We now have an answer to that question, and it is worse than negligence.

The most important admission on June 11 came from the government’s Acting Attorney General, who described what the previous administration’s leadership understood as events unfolded.

Blanche told reporters that it could not be disputed that the last administration knew. His department, he noted, had not needed forensic accountants or elite agents to compile the findings — the data already existed, and the government already had it. There were people in leadership positions, he said, who knew this was happening and “either didn’t care, encouraged it, or a little bit of both.”

When a reporter pressed him, was “encouraged” really fair? — Blanche did not retreat. If you know there is a problem, he answered, and you are in a position of leadership to stop it, and you do not stop it, what word should I use?

Secretary Mullin was even blunter. Neglect, at best, he said. Criminal, at worst.

This is the documented record, available to anyone willing to read it.

In 2021, ORR issued field guidance that removed the protections standing between a trafficker and a child. It eliminated third-party review of the sponsor-vetting process. It removed the requirement that caseworkers assess the quality of the relationship between a child and the adult claiming to be his guardian. It dropped proof-of-address requirements and fingerprinting for most sponsors. The HHS Inspector General later documented each of these changes.

The officials who made these changes were not confused about what they were doing. As early as July 2021, ORR’s own staff warned superiors — in writing — that leadership had dismantled the vetting policies and that the changes had weakened the agency’s ability to protect children from trafficking. That warning is recorded in the Congressional Record. Leadership left the policies in place for years anyway.

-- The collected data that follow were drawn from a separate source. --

/-! The tile engine. -/

/-- The tile commands complete at the head of their queue, with no uncorrectable register of the engine (R183 to R202): each changes the tile
state as its rule says, counts in the command window, leaves the queue and raises its semaphore. With CKE = 1 a product either writes its
result or raises CKS_FAIL, and in the integer class it writes it (R192). A multicast TLD whose members have all come, and agree, is read once and
given to every member (R190).
Where the manual leaves a point open it follows the model's reading (log entries 21, 39). -/
def Obligations.TileCommandsComplete : Prop :=
  ∀ (s : State) (c : CoreId) (x : Cmd) (f : E), HeadRuns s c .tile x → (s.core c).tile.bad = [] →
    let b := s.asCmd c .tile x
    let tl := (s.core c).tile
    let fin (b : State) (t : Tile) : State := completed (b.setMe (b.me.setTile (t.count x))) c .tile x
    let acc (n : BitVec 5) : Nat := tl.acc n.toNat
    exec (.tzero f) s = .next (fin b (tl.setAcc f.d.toNat (mapAcc (acc f.d) x.rows x.rows fun _ _ _ => 0))) ∧
    (f.of 0 1 = 1 → exec (.tmov f) s = .next (fin b (tl.setAcc f.d.toNat (acc f.a)))) ∧
    (f.of 0 1 = 0 → exec (.tmov f) s = .next (fin b (tl.setImage f.d.toNat false (tl.image f.a.toNat false)))) ∧
    exec (.ttrn f) s = .next (fin b (tl.setImage f.d.toNat (f.of 0 2 == 2)
      (transpose (16 * 2 ^ f.of 0 2) (tl.image f.a.toNat (f.of 0 2 == 2))))) ∧
    (x.sa.toNat < 2 ^ 13 → x.sa.toNat / 1024 ≤ 4 →
      tilePair (x.sa.toNat % 32) (x.sa.toNat / 32 % 32) ≠ none → exec (.tfmt f) s = .next (fin b { tl with tfmt := x.sa.setWidth 13 })) ∧
    exec .tcksOff s = .next (fin b { tl with cke := false }) ∧ exec .tcksOn s = .next (fin b { tl with cke := true }) ∧
    exec .tstart s = .next (completed (b.setMe (b.me.setTile { tl with
      window := some ⟨tl.t, tl.a, tl.tfmt, ((s.core c).strm .ts).seed, 0, [], []⟩ })) c .tile x) ∧
    (∀ cls zeros i, tilePair (tfmtAF tl.tfmt) (tfmtBF tl.tfmt) = some cls →
      (cls = .fused f64 → f.a.toNat % 2 = 0 ∧ f.b.toNat % 2 = 0) → (i = .tmma f ∧ zeros = 0 ∨ i = .tmmas f ∧ zeros = x.zeros) →
      let t := tl.setAcc f.d.toNat (product cls (tfmtAF tl.tfmt) (tfmtBF tl.tfmt) (tl.image f.a.toNat (cls == .fused f64))
        (tl.image f.b.toNat (cls == .fused f64)) (acc f.d) x.rows x.depth zeros)
      (tl.cke = false ∨ cls = .integer → exec i s = .next (fin b t)) ∧
      (tl.cke = true → exec i s = .next (fin b t) ∨ exec i s = .next (fin b.drawn t) ∨
        exec i s = .next (b.drawn.raiseCmd c .tile false { cause := 0x33, detail := [f.d.setWidth 64] }))) ∧
    (let mode := if f.of 5 3 = 7 then tfmtRM tl.tfmt else RMode.ofCode (f.of 5 3)
      let r := convertElems (accTy tl.tfmt) (tileNum (f.of 0 5)) mode (acc f.a) (List.range 256) ((s.core c).strm .ts).seed
      exec (.tcvt f) s = .next (fin (b.setStrm c .ts { b.strm c .ts with seed := r.2 }) (tl.setImage f.d.toNat (f.of 0 5 == 0)
        (r.1.zipIdx.foldl (fun n y => n + y.1 * 2 ^ (8 * tileLB (f.of 0 5) * (y.2 / 16) + (tileNum (f.of 0 5)).width * (y.2 % 16))) 0)))) ∧
    (let fmt := f.of 0 5
      let t := tileTarget c (f.of 5 1) (f.of 6 3)
      let rs := tldRanges fmt x.sa.toNat ((x.more[1]?.getD 0).toNat) (pitch x.sb)
      let img := tldImage fmt (rs.flatMap fun r => (s.core t).spad.readN r.1.toNat r.2)
      x.sa.toNat % tileAlign fmt = 0 → pitch x.sb % tileAlign fmt = 0 →
      (tileMX fmt = true → pitch x.sb % (if fmt = 13 then 16 else 32) = 0) → (s.core t).spcfg = none → (s.core t).spadPoison = [] →
      (f.of 9 1 = 0 → (∀ r ∈ rs, b.padOk c t r.1 r.2 = true) →
        exec (.tld f) s = .next (fin b (tl.setImage f.d.toNat (fmt == 0) img))) ∧
      (let tag := f.of 10 4
        let set := x.more[0]?.getD 0
        let b1 := b.setMe (b.me.mapHead .tile fun y => { y with stage := 16 + tag })
        f.of 9 1 = 1 → f.of 5 1 = 1 → x.code.instr = .tld f → set.getLsbD (posOf c) = true →
        (∀ e ∈ mcastCores c set, ∃ y g, b1.mcastHead e tag = some y ∧ mcastKey y = mcastKey x ∧ y.code.instr = .tld g ∧ g.of 5 1 = 1) →
        (∀ r ∈ rs, b.padOk ((mcastCores c set).head?.getD c) t r.1 r.2 = true) →
        let b2 := State.mcastOthers c tag img (mcastKey x) (mcastCores c set) b1
        exec (.tld f) s = .next (fin b2 (b2.me.tile.setImage f.d.toNat (fmt == 0) img)))) ∧
    (∀ (s1 : State) (none_ : List Byte),
      let ty := NumTy.ofCode (f.of 0 4)
      let eb := ty.width / 8
      let es := tstElems x.rows x.sa.toNat (pitch x.sb) eb
      let r := convertElems (accTy tl.tfmt) ty (tfmtRM tl.tfmt) (acc f.d) (es.map (·.1)) ((s.core c).strm .ts).seed
      let rs := joinRanges (es.map fun e => (e.2, eb))
      x.sa.toNat % eb = 0 → pitch x.sb % eb = 0 →
      (if f.of 4 2 = 2 then b.storeRanges c .ts rs (r.1.flatMap fun v => leBytes v eb)
        else b.storePad c (tileTarget c (f.of 4 2) (f.of 6 3)) (f.of 4 2) rs (r.1.flatMap fun v => leBytes v eb)) = .ok s1 none_ →
      exec (.tst f) s = .next (fin (s1.setStrm c .ts { s1.strm c .ts with seed := r.2 }) s1.me.tile))

/-! The wavefront array. -/

/-- The commands on leases, banks, regions and settings complete (R223, R226, R234, R236, R237, R245 to R248, R252 to R255).
Where the manual leaves a point open it follows the model's reading (log entries 26, 27). -/
def Obligations.WavefrontSettingsComplete : Prop :=
  ∀ (s : State) (c : CoreId) (x : Cmd) (f : E), HeadRuns s c .arr x →
    let b := s.asCmd c .arr x
    let a := s.arr (clusterOf c)
    let k := s.core c
    let put (a : WArray) : State := b.setMyArr a
    let bank := x.sa.toNat % 4
    let handle : BitVec 32 := x.sa.extractLsb' 32 32
    let shown (s : State) : State := s.setMe { s.me with bank := some bank, handle := handle }
    let leased : Prop := a.lease = some c ∧ a.frozen = false ∧ k.jobid ∉ a.forced
    (a.lease = some c → exec .wlease s = .next (completed b c .arr x)) ∧
    (a.lease ≠ some c → a.unheld = true → exec .wlease s = .next (completed (put (a.grant c s.clock)) c .arr x)) ∧
    (a.lease ≠ some c → exec .wrls s = .next (completed b c .arr x)) ∧
    (a.lease = some c → a.frozen = false → (∀ w ∈ a.fwd ++ a.bwd, w.core ≠ c) →
      exec .wrls s = .next (completed (put { a with ending := 1 }) c .arr x)) ∧
    ((a.bankAt bank).claim = some (k.asid, handle) →
      exec (.wbankSel f) s = .next (completed (shown b) c .arr x) ∧ exec (.wbankClaim f) s = .next (completed (shown b) c .arr x) ∧
      ((∀ w ∈ a.flying, w.open_ = true → w.bank ≠ bank) →
        let freed := put (a.setBank bank { a.bankAt bank with claim := none, regions := Vector.replicate 16 Region.undef })
        exec (.wbankRel f) s = .next (completed (if k.bank = some bank then freed.setMe { freed.me with bank := none } else freed) c .arr x))) ∧
    ((a.bankAt bank).claim = none → exec (.wbankClaim f) s = .next (completed
      (shown (put (a.setBank bank { a.bankAt bank with claim := some (k.asid, handle), steps := 0 }))) c .arr x)) ∧
    (∀ n, leased → k.bank = some n → (a.bankAt n).claim = some (k.asid, k.handle) →
      let r := f.of 0 4
      let old := a.region n r
      let g : Region := { Region.undef with
        state := .defined, row0 := x.sa.toNat % 256, col0 := x.sa.toNat / 2 ^ 8 % 256, rows := x.sa.toNat / 2 ^ 16 % 256 + 1
        cols := x.sa.toNat / 2 ^ 24 % 256 + 1, fmt := old.fmt }
      ((∀ w ∈ a.fwd ++ a.bwd ++ a.flying, w.bank ≠ n ∨ w.region ≠ r) →
        exec (.wregnRem f) s = .next (completed (put (a.setRegion n r Region.undef)) c .arr x) ∧
        (g.row0 + g.rows ≤ 256 → g.col0 + g.cols ≤ 256 → (∀ q < 16, q ≠ r → (a.region n q).state ≠ .undef → g.meets (a.region n q) = false) →
          exec (.wregnDef f) s = .next (completed (put (a.setRegion n r g)) c .arr x))) ∧
      (old.state = .defined ∨ old.state = .loaded →
        exec (.wopt f) s = .next (completed (put (a.setRegion n r { old with
          eta := x.sa.extractLsb' 0 32, gscale := x.sa.extractLsb' 32 32, sr := f.of 4 3 == 4, strict := f.of 7 1 == 1 })) c .arr x) ∧
        exec (.wcks f) s = .next (completed (put (a.setRegion n r { old with cks := f.of 4 1 == 1 })) c .arr x))) ∧
    (b.wavesDone c = true → exec .wdrain s = .next (completed b c .arr x)) ∧
    (a.lease = some c → a.frozen = true → k.jobid ∉ a.forced →
      let u := (b.popCmd c .arr).discardArray (clusterOf c) true
      exec .wdrainDiscard s = .next (((u.setCore c ((u.core c).setCmds .arr (x :: (u.core c).cmds .arr))).cmdSignal c x).popCmd c .arr) ∧
      (u.arr (clusterOf c)).fwd = [] ∧ (u.arr (clusterOf c)).bwd = [] ∧ (u.arr (clusterOf c)).recent = [] ∧ (u.arr (clusterOf c)).frozen = false)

When the cost of that choice began to surface, the officials responsible resorted to the excuse of bureaucratic process. ORR Director Robin Dunn Marcos told Congress in 2023 that “ORR does not monitor or track the whereabouts of children” once they leave its care. Secretary Xavier Becerra said the same thing in his own way: our authorities, he testified, end when we have found a suitable sponsor.

Found a suitable sponsor.

When the New York Times reported that the department had lost contact with 85,000 children, Becerra called the figurenot at all realistic.He did not offer a better estimate. He disputed the embarrassing number rather than disproving it the one way that would have mattered — by producing the children he insisted weren’t missing.

Because they were missing. They still are missing. And Becerra knew it, or should have.

That instinct — manage the story, not the catastrophe — is the scandal in miniature.

Those who saw it up close tried to warn us.

In 2021, federal employee Tara Lee Rodas volunteered to help with the surge. She was deployed to an emergency intake site at the Pomona Fairplex in California, expecting to help reunite children with their families. What she found there changed her life. “I thought I was going to help place children in loving homes,” she told Congress. Instead, she testified, she discovered a trafficking pipeline that began with recruitment in the children’s home countries and ended when ORR handed a child to a “sponsor” who was, too often, a criminal or a member of a transnational criminal organization.

Her conclusion was the one the government least wanted to hear: the United States had become the middleman in a multi-billion-dollar child-trafficking operation.

When Rodas and a fellow whistleblower, Deborah White, raised the alarm about specific children — including a sixteen-year-old girl released to a man who claimed to be her brother and who later posted photographs of himself touching her — they were told not to investigate the sponsors.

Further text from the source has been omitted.